Aslında tekâmül eden yaratılmışların kendisi değil, hayattır; fakat hayatın tekâmülünü de yaratılmışlara yüklenmiş olarak buluruz. Şempanze gelişerek insan olmaz -sadece gelişmiş bir şempanze olur-; fakat hayat hamlesi şempanzeden geçerek insana ulaşır. Bunlar aynı şeyler değil, taban tabana zıt şeylerdir. Birinciyi İbn-i Haldûn, ikinciyi Erzurumlu İbrahim Hakkı savunur.

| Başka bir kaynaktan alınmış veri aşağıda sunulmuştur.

/-- A command word is its opcode above 24 zeros (R62, R64), so the opcode alone says which command it is. -/
theorem decode_of_op {c : Command} {i : Instr} (op : BitVec 8) (hcmd : c.cmd = op ++ 0#24)
    (hi : instrOfOp op c.arg = some i) : decode c = .ok i := by
  have hmbz : Machine.mbzField c.cmd = 0 := by
    rw [hcmd, Machine.mbzField, BitVec.extractLsb'_append_eq_right]
    rfl
  have hop : Machine.opField c.cmd = op := by
    rw [hcmd, Machine.opField, BitVec.extractLsb'_append_eq_left]
  simp only [decode, hmbz, hop, hi, if_true]

theorem decode_encode (i : Instr) : decode (encode i) = .ok i := by
  cases i with
  | nop => exact decode_of_op 0x00 rfl rfl
  | crcInit => exact decode_of_op 0x01 rfl rfl
  | crcByte b => exact decode_of_op 0x02 rfl (congrArg (fun x => some (Instr.crcByte x)) (byteOperand_setWidth b))
  | crcWord w => exact decode_of_op 0x03 rfl rfl
  | crcRead => exact decode_of_op 0x04 rfl rfl
  | crcCheck v => exact decode_of_op 0x05 rfl rfl
  | crcGetraw => exact decode_of_op 0x06 rfl rfl
  | crcSetraw v => exact decode_of_op 0x07 rfl rfl
  | chunkBegin t => exact decode_of_op 0x08 rfl rfl
  | typeLoad t => exact decode_of_op 0x10 rfl rfl
  | typeFlags => exact decode_of_op 0x11 rfl rfl
  | typeGet => exact decode_of_op 0x12 rfl rfl
  | typeEq t => exact decode_of_op 0x13 rfl rfl
  | statRead => exact decode_of_op 0x20 rfl rfl
  | statClear => exact decode_of_op 0x21 rfl rfl

end Sys2Proof

namespace Sys2Proof.Machine

theorem crcUpdate_append (c : Word) (a b : List Byte) : crcUpdate c (a ++ b) = crcUpdate (crcUpdate c a) b := by
  induction a generalizing c with
  | nil => rfl
  | cons x xs ih => exact ih (crcStep8 c x)

/-- A feeding command writes the remainder of its bytes, and nothing else. -/
theorem effect_of_feedBytes {i : Instr} {p : List Byte} (crc type : Word) (h : feedBytes i = some p) :
    effect crc type (.ok i) = { crcState := some (crcUpdate crc p) } := by
  cases i with
  | crcByte b | crcWord w => cases h; rfl
  | _ => cases h

theorem transact_of_feedBytes {i : Instr} {p : List Byte} (s : State) (h : feedBytes i = some p) :
    ∃ t, transact (encode i) s = .next t ∧ t.crcState = crcUpdate s.crcState p ∧ t.typeReg = s.typeReg ∧
      t.status = s.status := by
  refine ⟨_, transact_eq_applyTo (encode i) s, ?_⟩
  rw [decode_encode, effect_of_feedBytes _ _ h]
  exact ⟨rfl, rfl, rfl⟩

theorem runProgram_of_feeds {fs : List Instr} {m : List Byte} (h : Feeds fs m) (s : State) :
    ∃ r, runProgram (fs.map encode) s = .next r ∧ r.crcState = crcUpdate s.crcState m ∧ r.typeReg = s.typeReg ∧
      r.status = s.status := by
  induction h generalizing s with
  | nil => exact ⟨s, rfl, rfl, rfl, rfl⟩
  | @cons i p fs m hi _ ih =>
    obtain ⟨t, hrun, hcrc, htype, hstatus⟩ := transact_of_feedBytes s hi
    obtain ⟨r, hrun', hcrc', htype', hstatus'⟩ := ih t
    refine ⟨r, ?_, ?_, htype'.trans htype, hstatus'.trans hstatus⟩
    · rw [List.map_cons, runProgram, hrun]
      exact hrun'
    · rw [hcrc', hcrc, crcUpdate_append]

/-- Settles O46: each list's run is determined by the bytes it feeds. -/
theorem feedSplitDoesNotMatter : Obligations.FeedSplitDoesNotMatter := by
  intro s fs gs m hf hg
  obtain ⟨r, hr, hrcrc, hrtype, hrstatus⟩ := runProgram_of_feeds hf s
  obtain ⟨q, hq, hqcrc, hqtype, hqstatus⟩ := runProgram_of_feeds hg s
  exact ⟨r, q, hr, hq, hrcrc, hqcrc, hrtype, hqtype, hrstatus, hqstatus⟩

end Sys2Proof.Machine
end

section
/-! Commands performed twice (spec/20_memory.md R49). -/

namespace Sys2Proof.Machine

/-- But for the two feeding commands, what a command writes does not change what it does the next time: none reads a register
that it writes. -/
theorem effect_after_own_writes {d : Except DecodeError Instr} (crc type : Word) (hbyte : ∀ b, d ≠ .ok (.crcByte b))
    (hword : ∀ w, d ≠ .ok (.crcWord w)) :
    effect ((effect crc type d).crcState.getD crc) ((effect crc type d).typeReg.getD type) d = effect crc type d := by
  cases d with
  | error e => rfl
  | ok i => cases i with
    | crcByte b => exact absurd rfl (hbyte b)
    | crcWord w => exact absurd rfl (hword w)
    | _ => rfl

/-- But for STAT_CLEAR, a command that answers `STATUS` leaves it as it is. -/
theorem effect_keeps_status_it_answers {crc type : Word} {d : Except DecodeError Instr} (hclear : d ≠ .ok .statClear)
    (h : (effect crc type d).data = none) (st : Status) : (effect crc type d).statusAfter st = st := by
  obtain rfl | hd := effect_data_eq_none_iff.mp h
  · rfl
  · exact absurd hd hclear

/-- Settles O55: the second time the command does the same, and to do it again changes nothing. -/
theorem idempotentCommandsRepeat : Obligations.IdempotentCommandsRepeat := by
  intro c s hbyte hword hclear
  refine ⟨_, perform_eq_applyTo c s, ?_⟩
  rw [perform_eq_applyTo, Effect.applyTo_crcState, Effect.applyTo_typeReg, effect_after_own_writes _ _ hbyte hword,
    Effect.applyTo_idem (fun h => effect_keeps_status_it_answers hclear h s.status)]

end Sys2Proof.Machine
end

section
/-! What the decoder reads (spec/30_encoding.md R62 to R65): the two fields of a command word, what an opcode stands for,
and the bits of `arg` that its operand class uses. -/

namespace Sys2Proof

open Machine

/-- A command word is its two fields (R62). -/
theorem opField_append_mbzField (cmd : Word) : opField cmd ++ mbzField cmd = cmd := by
  rw [opField, mbzField, BitVec.extractLsb'_append_extractLsb'_eq_extractLsb' (by rfl), BitVec.extractLsb'_eq_self]

theorem decode_eq_ok_iff {c : Command} {i : Instr} :
    decode c = .ok i ↔ mbzField c.cmd = 0 ∧ instrOfOp (opField c.cmd) c.arg = some i := by
  unfold decode
  split
  next hmbz => cases instrOfOp (opField c.cmd) c.arg <;> simp [hmbz]
  next hmbz => exact ⟨nofun, fun h => absurd h.1 hmbz⟩

/-- An opcode stands for a command exactly when it is assigned, whatever `arg` is (R64, R65). -/
theorem exists_instrOfOp_iff {op : BitVec 8} {arg : Word} : (∃ i, instrOfOp op arg = some i) ↔ op ∈ assignedOps := by
  unfold instrOfOp
  split
  case h_16 => simp_all [assignedOps]
  all_goals simp [assignedOps]

theorem exists_decode_iff {c : Command} :
    (∃ i, decode c = .ok i) ↔ mbzField c.cmd = 0 ∧ opField c.cmd ∈ assignedOps := by
  simp only [decode_eq_ok_iff, exists_and_left, exists_instrOfOp_iff]

theorem wellFormed_iff {c : Command} : c.wellFormed = true ↔ mbzField c.cmd = 0 ∧ opField c.cmd ∈ assignedOps := by
  simp [Command.wellFormed, Command.mbzIsZero, Command.opIsAssigned]

/-- The low byte of `arg`, zero-extended, is `arg` with the bits above it cleared. -/
theorem setWidth_byteOperand (arg : Word) : (byteOperand arg).setWidth 32 = usedArg .byte arg := by
  apply BitVec.eq_of_toNat_eq
  have hmask : (usedArg .byte arg).toNat = arg.toNat % 2 ^ 8 := Nat.and_two_pow_sub_one_eq_mod arg.toNat 8
  rw [hmask, byteOperand, BitVec.toNat_setWidth, BitVec.extractLsb'_toNat, Nat.shiftRight_zero]
  omega

theorem usedArg_byte_eq_iff {a a' : Word} : usedArg .byte a = usedArg .byte a' ↔ byteOperand a = byteOperand a' := by
  rw [← setWidth_byteOperand, ← setWidth_byteOperand]
  refine ⟨fun h => ?_, congrArg _⟩
  rw [← byteOperand_setWidth (byteOperand a), h, byteOperand_setWidth]

/-- The encoder writes a command's opcode above 24 zeros, and the bits of `arg` the command was read from. -/
theorem encode_of_instrOfOp {op : BitVec 8} {arg : Word} {i : Instr} (h : instrOfOp op arg = some i) :
    encode i = ⟨op ++ 0#24, usedArg (operandClass i) arg⟩ := by
  unfold instrOfOp at h
  split at h
  -- the third row of R65 is CRC_BYTE, whose operand is the low byte alone
  case h_3 =>
    cases h
    exact congrArg (Command.mk _) (setWidth_byteOperand arg)
  all_goals cases h <;> rfl

/-- An opcode reads the used bits of `arg` and no others (R63). -/
theorem instrOfOp_congr_usedArg {op : BitVec 8} {a a' : Word} {i : Instr} (h : instrOfOp op a = some i)
    (hused : usedArg (operandClass i) a = usedArg (operandClass i) a') : instrOfOp op a' = some i := by
  unfold instrOfOp at h
  split at h
  -- the rows of R65 by operand class: `byte`; then `word`, `value` and `type`; then `none`
  case h_3 =>
    cases h
    exact congrArg (fun b => some (Instr.crcByte b)) (usedArg_byte_eq_iff.mp hused).symm
  case h_4 | h_6 | h_8 | h_9 | h_10 | h_13 =>
    cases h
    cases hused
    rfl
  all_goals cases h <;> rfl

theorem decode_congr_usedArg {cmd a a' : Word} {i : Instr} (h : decode ⟨cmd, a⟩ = .ok i)
    (hused : usedArg (operandClass i) a = usedArg (operandClass i) a') : decode ⟨cmd, a'⟩ = .ok i := by
  obtain ⟨hmbz, hop⟩ := decode_eq_ok_iff.mp h
  exact decode_eq_ok_iff.mpr ⟨hmbz, instrOfOp_congr_usedArg hop hused⟩

/-- The must-be-zero field is looked at first (R128). -/
theorem decode_of_illegal {c : Command} (h : ¬ ∃ i, decode c = .ok i) :
    decode c = .error (if mbzField c.cmd = 0 then .opUnassigned else .mbzNotZero) := by
  unfold decode at h ⊢
  split
  · cases hop : instrOfOp (opField c.cmd) c.arg <;> simp_all
  · rfl

/-- Which error a command gets is a matter of the command word alone (R64). -/
theorem decode_congr_of_illegal {cmd a : Word} (a' : Word) (h : ¬ ∃ i, decode ⟨cmd, a⟩ = .ok i) :
    decode ⟨cmd, a⟩ = decode ⟨cmd, a'⟩ := by
  have h' : ¬ ∃ i, decode ⟨cmd, a'⟩ = .ok i := fun hex =>
    h ((exists_decode_iff (c := ⟨cmd, a⟩)).mpr ((exists_decode_iff (c := ⟨cmd, a'⟩)).mp hex))
  rw [decode_of_illegal h, decode_of_illegal h']

end Sys2Proof

namespace Sys2Proof.Machine

theorem perform_of_decode {c : Command} {i : Instr} (h : decode c = .ok i) (s : State) : perform c s = exec i s := by
  rw [perform, h]

theorem perform_of_illegal {c : Command} (h : ¬ ∃ i, decode c = .ok i) (s : State) :
    perform c s = illegalCommandArm s := by
  rw [perform, decode_of_illegal h]

/-- What a command does is a matter of what it decodes to. -/
theorem perform_congr {c c' : Command} (h : decode c = decode c') (s : State) : perform c s = perform c' s := by
  rw [perform, perform, h]

/-- Settles O1: a command that decodes is its opcode above 24 zeros, which is what the encoder writes. -/
theorem decodeAndEncodeAgree : Obligations.DecodeAndEncodeAgree := by
  refine ⟨decode_encode, fun c i h => ?_⟩
  obtain ⟨hmbz, hop⟩ := decode_eq_ok_iff.mp h
  have hcmd : opField c.cmd ++ 0#24 = c.cmd := by
    conv_rhs => rw [← opField_append_mbzField c.cmd, hmbz]
    rfl
  rw [encode_of_instrOfOp hop]
  exact ⟨hcmd, rfl⟩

Şöyle diyelim: Evrimciler zannederler ki, şimdiki hâl, önceki halin -kendi içinde saklı sebepler veya gayelere bağlı olarak- tekâmülüdür. Oysa Yaratılışçılar, şimdiki halin hür bir yaratmanın eseri olduğunu ve geçmişi sadece ihtiva ettiğini bilirler. İnsan maymundan gelmez; ama insan -hür bir yaratılıştır- maymunu ve kendinden önceki tüm yaratılmışları ihtivâ eder. Genler arasındaki uyum, benzerlik vs’nin sebebi budur.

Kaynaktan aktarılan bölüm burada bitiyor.